Right well, i'll put this clearly ^^; I have never been to a convention and dont know any other furries that dress up or are even furry at all. I'd love to go meet some and eventually get my own costume done but I just havent been able to find a convention to go to that is close enough to me.

If anyone knows the area Leeds xD or has been to a convention near there please do tell ^.^ cause i'd love to hear about it ^.^


----------



## Mollfie (Jun 2, 2010)

I only know of one (never been to any convention though) which is ConFuzzled.

http://en.wikifur.com/wiki/ConFuzzled
http://www.confuzzled.org.uk/

It's in Manchester.

I don't know much about it though, I just know one of the staff members. But it could be of interest?

Have you looked into FurMeets? Just small social gathering rather than conventions?
http://www.northernfurs.org.uk/


----------



## Debacle (Jun 3, 2010)

There's one in London.

It's called RBW(Rather Brilliant Weekend) and it's pretty much right next to Canary Wharf. The main event of the Con is a boat party down the River Thames.
 However you can pay for an executive ticket which includes a flight on the London Eye. They have a futuristic theme this year.


----------



## Krazoa (Jun 3, 2010)

oh wow ^.^ I shall look into these, thanks a lot ^.^ for helping me 

*offers cookies*


----------



## Mollfie (Jun 3, 2010)

That's ok, there are FurMeets in Sheffield and Manchester, but I couldn't find out if there were any in Leeds.

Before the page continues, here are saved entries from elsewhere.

/-- Bytes that pass the write check under the protection all lie at 0x200 or above (20_memory.md R53). -/
theorem State.byteAt_storeBytes_protected {base a : Nat} {bytes : List Byte} (protects : s.cfg.protectLowMemory = true)
    (allowed : firstFailing (writeCheck s.cfg) base bytes.length = none) (low : a < 0x200) :
    (s.storeBytes base bytes).byteAt a = s.byteAt a := by
  refine s.byteAt_storeBytes_outside base bytes a ?_
  cases bytes with
  | nil => exact Nat.lt_or_ge a base
  | cons b bs =>
    have first := (firstFailing_eq_none _ _ _).1 allowed 0 (Nat.zero_lt_succ _)
    have := ((writeCheck_eq_none _ _).1 first).2 protects
    omega

/-- R32: the protection keeps every byte below 0x200 from the instructions. -/
theorem Effect.byteAt_low (e : Effect s i t) (protects : s.cfg.protectLowMemory = true) {a : Nat} (low : a < 0x200) :
    t.byteAt a = s.byteAt a := by
  cases e with
  | stores _ bytes _ allowed => rw [← s.storeBytes_eq]; exact State.byteAt_storeBytes_protected protects allowed low
  | _ => rfl

end

/-! ### What a Cycle and the host's transactions can answer -/

section

variable {s t : State}

theorem finishCycle_next {o : Result} (h : finishCycle o = .next t) : ∃ u, o = .next u ∧ t = u.endCycle := by
  cases o with
  | next u => cases h; exact ⟨u, rfl, rfl⟩
  | fault r => cases h
  | refused r => cases h

/-- What a Cycle that answers a next state has done, by `cycle_cases`. -/
theorem cycle_next (h : cycle s = .next t) :
    (∃ f, s.fault = some f ∧ t = s.refault f) ∨
    (∃ info, t = s.fetchFault .addressOutOfRange info) ∨
    (s.fault = none ∧ s.pc.toNat ≤ 0xFFE ∧ ∃ w, t = s.unknownWord w) ∨
    (s.fault = none ∧ s.pc.toNat ≤ 0xFFE ∧ ∃ i u, Effect s.advance i u ∧ t = u.endCycle) := by
  rcases cycle_cases s with ⟨f, hf, e⟩ | ⟨-, -, e⟩ | ⟨hf, hpc, -, e⟩ | ⟨hf, hpc, i, -, e⟩ <;> rw [e] at h
  · cases h; exact .inl ⟨f, hf, rfl⟩
  · cases h; exact .inr (.inl ⟨_, rfl⟩)
  · cases h; exact .inr (.inr (.inl ⟨hf, hpc, _, rfl⟩))
  · obtain ⟨u, hu, rfl⟩ := finishCycle_next h
    exact .inr (.inr (.inr ⟨hf, hpc, i, u, exec_effect hu, rfl⟩))

theorem txnTickTimers_next (h : txnTickTimers s = .next t) : t = { s.tick with result := .noResult } := by
  unfold txnTickTimers at h
  split at h <;> cases h
  rfl

/-- LoadROM reports an error and changes nothing else, or stores the image from 0x200 up (R283). -/
theorem txnLoadRom_next {readable : Bool} {bytes : List Byte} (h : txnLoadRom readable bytes s = .next t) :
    (∃ r, t = { s with result := r }) ∨ t = { s with mem := (s.storeBytes 0x200 bytes).mem, result := .ok } := by
  unfold txnLoadRom at h
  split at h
  · cases h; exact .inl ⟨_, rfl⟩
  · split at h <;> cases h
    · exact .inl ⟨_, rfl⟩
    · rw [s.storeBytes_eq]; exact .inr rfl

end

section

variable (s : State)

@[simp] theorem State.endCycle_pc : s.endCycle.pc = s.pc := by
  unfold State.endCycle; split <;> simp
@[simp] theorem State.endCycle_stack : s.endCycle.stack = s.stack := by
  unfold State.endCycle; split <;> simp
@[simp] theorem State.endCycle_key : s.endCycle.key = s.key := by
  unfold State.endCycle; split <;> simp
@[simp] theorem State.endCycle_mem : s.endCycle.mem = s.mem := by
  unfold State.endCycle; split <;> simp
@[simp] theorem State.endCycle_fault : s.endCycle.fault = s.fault := by
  unfold State.endCycle; split <;> simp
@[simp] theorem State.endCycle_cfg : s.endCycle.cfg = s.cfg := by
  unfold State.endCycle; split <;> simp
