-- ==== Sys2Proof/Machine/PureOps.lean ====
section
/-! DEFINITION. The pure operations: CRC_COMPUTE, CRC_VERIFY (40_crc.md R103, R104), FRAME_ENCODE, FRAME_DECODE
(41_frame_codec.md R111, R113), MEAS_DECODE (42_measurement_decoder.md R125). They read no SESSION, VARIANT or
READY_AT and make no bus access (30_encoding.md R86). -/

namespace Sys2Proof.Machine

/-- A pure operation's rule: compute a result, then respond with it. -/
def pureRule (f : State → List Byte) : List Line :=
  [line .acceptPure, line (.compute f), line (.respond computedData)]

/-- CRC_COMPUTE's result (R103). -/
def crcComputeData (data : List Byte) : List Byte := [crc8 data]

/-- CRC_COMPUTE's micro-steps (R103). -/
def ruleCrcCompute (data : List Byte) (_ : Params) : List Line := pureRule fun _ => crcComputeData data

/-- CRC_COMPUTE (R103). -/
def execCrcCompute (data : List Byte) (s : State) : Host.Outcome State Fault Refusal :=
  operate (.crcCompute data) (ruleCrcCompute data) s

/-- CRC_VERIFY's result (R104): a mismatch is a result, not an error. -/
def crcVerifyData (data : List Byte) (c : Byte) : List Byte := [flagByte (verify data c)]

/-- CRC_VERIFY's micro-steps (R104). -/
def ruleCrcVerify (data : List Byte) (c : Byte) (_ : Params) : List Line := pureRule fun _ => crcVerifyData data c

/-- CRC_VERIFY (R104). -/
def execCrcVerify (data : List Byte) (c : Byte) (s : State) : Host.Outcome State Fault Refusal :=
  operate (.crcVerify data c) (ruleCrcVerify data c) s

/-- FRAME_ENCODE's result (R111): the frame's 16-bit length, then the frame. -/
def frameEncodeData (d : Dialect) (cmd : Word) (payload : List Byte) : List Byte :=
  lengthField (encodeFrame d cmd payload).length ++ encodeFrame d cmd payload

/-- FRAME_ENCODE's micro-steps (R111). -/
def ruleFrameEncode (d : Dialect) (cmd : Word) (payload : List Byte) (_ : Params) : List Line :=
  pureRule fun _ => frameEncodeData d cmd payload

/-- FRAME_ENCODE (R111). -/
def execFrameEncode (d : Dialect) (cmd : Word) (payload : List Byte) (s : State) :
    Host.Outcome State Fault Refusal :=
  operate (.frameEncode d cmd payload) (ruleFrameEncode d cmd payload) s

/-- FRAME_DECODE's result (R113): K, then the words. -/
def frameDecodeData (k : Byte) (s : State) : List Byte := k :: wordBytes s.words

/-- FRAME_DECODE's micro-steps (R113): the dialect does not change the result (R112), an error ends the operation at
once, with no settling wait. -/
def ruleFrameDecode (_ : Dialect) (k : Byte) (raw : List Byte) (_ : Params) : List Line :=
  [line .acceptPure, { act := .decodeOperand raw k.toNat, onError := [.raise] }, line (.respond (frameDecodeData k))]

/-- FRAME_DECODE (R113). -/
def execFrameDecode (d : Dialect) (k : Byte) (raw : List Byte) (s : State) : Host.Outcome State Fault Refusal :=
  operate (.frameDecode d k raw) (ruleFrameDecode d k raw) s

/-- MEAS_DECODE's micro-steps (R125): the rule is the D bit's, not VARIANT's (R86). -/
def ruleMeasDecode (r : DecodeRule) (ws : List Word) (_ : Params) : List Line := pureRule fun _ => measData r ws

/-- MEAS_DECODE (R125). -/
def execMeasDecode (r : DecodeRule) (ws : List Word) (s : State) : Host.Outcome State Fault Refusal :=
  operate (.measDecode r ws) (ruleMeasDecode r ws) s

end Sys2Proof.Machine
end

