-- ==== Sys2Proof/Laws/PerInstr.lean ====
section
/-! SUPPORT. Facts stated for each operation: the length of its request frame (20_memory.md R50). -/

namespace Sys2Proof.Laws.RequestLength

open Machine

/-- The request of a well-formed operation has 1 to 767 Bytes (R50). -/
def Statement (i : Instr) : Prop := i.wf = true → 1 ≤ (encode i).length ∧ (encode i).length ≤ 767

/-- A span that fits N has at most 255 Bytes. -/
theorem span_le {d : List Byte} (h : spanFits d = true) : d.length ≤ 255 := by simpa [spanFits] using h

theorem crcCompute (data : List Byte) : Statement (.crcCompute data) := by
  intro h
  have := span_le h
  simp only [encode, Instr.operandBytes, List.length_cons]
  omega

theorem crcVerify (data : List Byte) (c : Byte) : Statement (.crcVerify data c) := by
  intro h
  have := span_le h
  simp only [encode, Instr.operandBytes, List.length_cons, List.length_append, List.length_nil]
  omega

theorem frameEncode (d : Dialect) (cmd : Word) (payload : List Byte) : Statement (.frameEncode d cmd payload) := by
  intro h
  have := span_le h
  simp only [encode, Instr.operandBytes, List.length_cons, List.length_append, be16_length]
  omega

theorem frameDecode (d : Dialect) (k : Byte) (raw : List Byte) : Statement (.frameDecode d k raw) := by
  intro h
  have hk := k.isLt
  have hr : raw.length = 3 * k.toNat := by simpa [Instr.wf, groupsMatch] using h
  simp only [encode, Instr.operandBytes, List.length_cons]
  omega

theorem measDecode (r : DecodeRule) (ws : List Word) : Statement (.measDecode r ws) := by
  intro h
  have hw : ws.length = r.wordCount := by simpa [Instr.wf, wordsMatch] using h
  have hr : r.wordCount ≤ 6 := by cases r <;> decide
  simp only [encode, Instr.operandBytes, List.length_cons, wordBytes_length]
  omega

theorem startPeriodic (payload : List Byte) : Statement (.startPeriodic payload) := by
  intro h
  have := span_le h
  simp only [encode, Instr.operandBytes, List.length_cons]
  omega

theorem stopPeriodic : Statement .stopPeriodic := fun _ => by decide
theorem dataReady : Statement .dataReady := fun _ => by decide
theorem readMeasurement : Statement .readMeasurement := fun _ => by decide
theorem singleShot : Statement .singleShot := fun _ => by decide
theorem factoryReset : Statement .factoryReset := fun _ => by decide
theorem status : Statement .status := fun _ => by decide
theorem setAltitude (w : Word) : Statement (.setAltitude w) := fun _ => by simp [encode, Instr.operandBytes]
theorem getAltitude : Statement .getAltitude := fun _ => by decide
theorem setTempOffset (w : Word) : Statement (.setTempOffset w) := fun _ => by simp [encode, Instr.operandBytes]
theorem getTempOffset : Statement .getTempOffset := fun _ => by decide
theorem setAutoCal (w : Word) : Statement (.setAutoCal w) := fun _ => by simp [encode, Instr.operandBytes]

end Sys2Proof.Laws.RequestLength
end

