theorem State.precedes_trans {s t u : State} (h : s.precedes t) (h' : t.precedes u) : s.precedes u :=
  ⟨h'.1.trans h.1, h.2.trans h'.2⟩

/-- The effect of a micro-step writes no parameter and does not turn NOW back. -/
theorem perform_precedes (a : Act) (d : Draw) (s : State) : s.precedes (perform a d s) := by
  cases a with
  | accept needs allowed e =>
    rcases acceptChecks_cases needs allowed e s with ⟨_, h⟩ | ⟨_, ⟨_, ⟨_, h⟩ | ⟨_, h⟩⟩ | ⟨_, ⟨_, _, h⟩ | ⟨_, h⟩⟩⟩ <;>
      simp [perform, h, State.raise]
  | acceptPure => simp [perform]
  | loadFrame c p => rcases loadFrame_cases c p s with ⟨_, _, h⟩ | ⟨_, h⟩ <;> simp [perform, h, State.raise]
  | waitReady => exact ⟨rfl, (waitReady_spec s).2.2⟩
  | write c t => rcases busWrite_cases c t d s with ⟨_, h⟩ | ⟨_, h⟩ <;> simp [perform, h]
  | read n t => rcases busRead_cases n t d s with ⟨_, h⟩ | ⟨_, h⟩ <;> simp [perform, h]
  | decodeBuffer n t => rcases decodeInto_cases s.rxbuf n t s with ⟨_, _, h⟩ | ⟨_, h⟩ <;> simp [perform, h]
  | decodeOperand raw k => rcases decodeInto_cases raw k 0 s with ⟨_, _, h⟩ | ⟨_, h⟩ <;> simp [perform, h]
  | setSession x => simp [perform]
  | compute f => simp [perform]
  | respond f => simp [perform, State.respond]
  | raise => cases h : s.failed <;> simp [perform, h, State.raise]

/-- A cut bus access writes no parameter and takes no time. -/
theorem abandon_precedes (a : Act) (s : State) : s.precedes (abandon a s) := by
  cases a <;> simp [abandon]

theorem tick_precedes (s : State) : s.precedes s.tick := by simp

theorem runAct_precedes (a : Act) (s : State) : s.precedes (runAct a s) := by
  rcases runAct_cases a s with ⟨_, h⟩ | ⟨_, h⟩ <;> rw [h]
  · exact State.precedes_trans (tick_precedes s) (abandon_precedes a s.tick)
  · exact State.precedes_trans (tick_precedes s) (perform_precedes a _ s.tick)

theorem exec_precedes {i : Instr} {s t : State} (h : exec i s = .next t) : s.precedes t := by
  rw [exec_eq_runLines] at h
  cases h
  exact runLines_induction (P := s.precedes) _ _
    (fun _ _ a _ u hu => State.precedes_trans hu (runAct_precedes a u)) (s.precedes_refl)

theorem resume_precedes {s t : State} (h : resume s = .next t) : s.precedes t := by
  cases ha : s.currentAct with
  | none =>
    simp only [resume, ha, Host.Outcome.next.injEq] at h
    exact h ▸ s.precedes_refl
  | some a =>
    cases hr : readsUnwritten a s
    · simp only [resume, ha, hr, Bool.false_eq_true, if_false, Host.Outcome.next.injEq] at h
      exact h ▸ runAct_precedes a s
    · simp [resume, ha, hr] at h

/-- No step writes a parameter or turns NOW back. -/
theorem step_precedes {s t : State} (h : step s = .next t) : s.precedes t := by
  cases hp : s.phase with
  | exec => exact resume_precedes (step_exec hp ▸ h)
  | idle =>
    rcases step_idle_next hp h with rfl | ⟨_, rfl⟩ | ⟨_, _, i, _, he⟩ | ⟨e, rfl⟩ | ⟨ms, rfl⟩ | rfl
    · simp [resetIdle]
    · simp [takeResponse]
    · simpa using exec_precedes he
    · rcases refuseRequest_cases e s.dropInput with ⟨_, h⟩ | ⟨_, h⟩ <;> simp [h, State.raise]
    · simp [elapse]
    · rcases waitForRequest_cases s with ⟨_, h⟩ | ⟨_, h⟩ <;> simp [h]

/-- Settles O49: the parameters' half of what every step keeps. -/
theorem parametersNeverChange : Obligations.ParametersNeverChange := fun _ _ h => (step_precedes h).1

/-- Settles O50: the half about NOW of what every step keeps. -/
theorem nowNeverDecreases : Obligations.NowNeverDecreases := fun _ _ h => (step_precedes h).2

end Sys2Proof.Machine
end

section
/-! The discipline that the rules of 40_crc.md to 44_config_status.md keep, as a typing of their lines: what each
micro-step needs of the ones before it. `Stage` is what is known before a line, `RuleOk` the typing. -/

namespace Sys2Proof.Machine

/-- The commands an operation sends, in order, each with its payload (43_session.md R134 to R139,
44_config_status.md R160 to R164). -/
def commandsSent : Instr → List (CmdName × List Byte)
  | .singleShot => [(.singleShot, []), (.readMeasurement, [])]
  | i => (firstCommand i).toList

/-- An operation needs the commands it sends (R130). -/
theorem needsOf_eq_map (i : Instr) : needsOf i = (commandsSent i).map Prod.fst := by
  cases i <;> rfl

theorem needsOf_of_sent {i : Instr} {k : Nat} {c : CmdName} {p : List Byte} (h : (commandsSent i)[k]? = some (c, p)) :
    (needsOf i)[k]? = some c := by
  simp [needsOf_eq_map, h]

/-- What is known before a line of an operation's rule. -/
structure Stage where
  /-- ACCEPT has passed. -/
  accepted : Bool
  /-- TXBUF holds the frame of the next command. -/
  framed : Bool
  /-- NOW has reached READY_AT. -/
  settled : Bool
  /-- RXBUF has been read. -/
  filled : Bool
  /-- SESSION may be SINGLE_SHOT_PENDING. -/
  pending : Bool
  /-- The writes made. -/
  sent : Nat

/-- What is known at ACCEPT: nothing. -/
def Stage.start : Stage where
  accepted := false
  framed := false
  settled := false
  filled := false
  pending := false
  sent := 0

Have you thought of organizing your own?


----------



## Krazoa (Jun 4, 2010)

ooo that's a really awesome idea Mollfie. I'll keep that option in mind ^.^


----------



## Convel (Jun 9, 2010)

i have never been to a furry convention either and would like to go to one, i plan on going to confuzzled next year but as none of my friends are furries so i will be going alone..... should be fun!


----------



## Tony-the-Wolf (Jun 11, 2010)

post removed.


----------



## Eske (Jun 11, 2010)

I'm in a similar predicament to yours, Krazoa.  c:  I've never been to a con, but I'd love to go to one -- and maybe eventually go fursuiting.  But I'm in the Netherlands, so the nearest cons are in the UK and Germany!  I'm not sure which would be easier to get to, but I'm hoping to make some friends beforehand, so I have someone to meet up with, either way...

This thread is really handy, it's a list of most conventions going on this year, including cons in the UK.


----------



## Krazoa (Jun 12, 2010)

thanks for all the help guys ^.^ and well xD I looked at that thread Ele but none are in the UK after may ^^; so I guess i'll have to wait till next year or plan my own ^^;


----------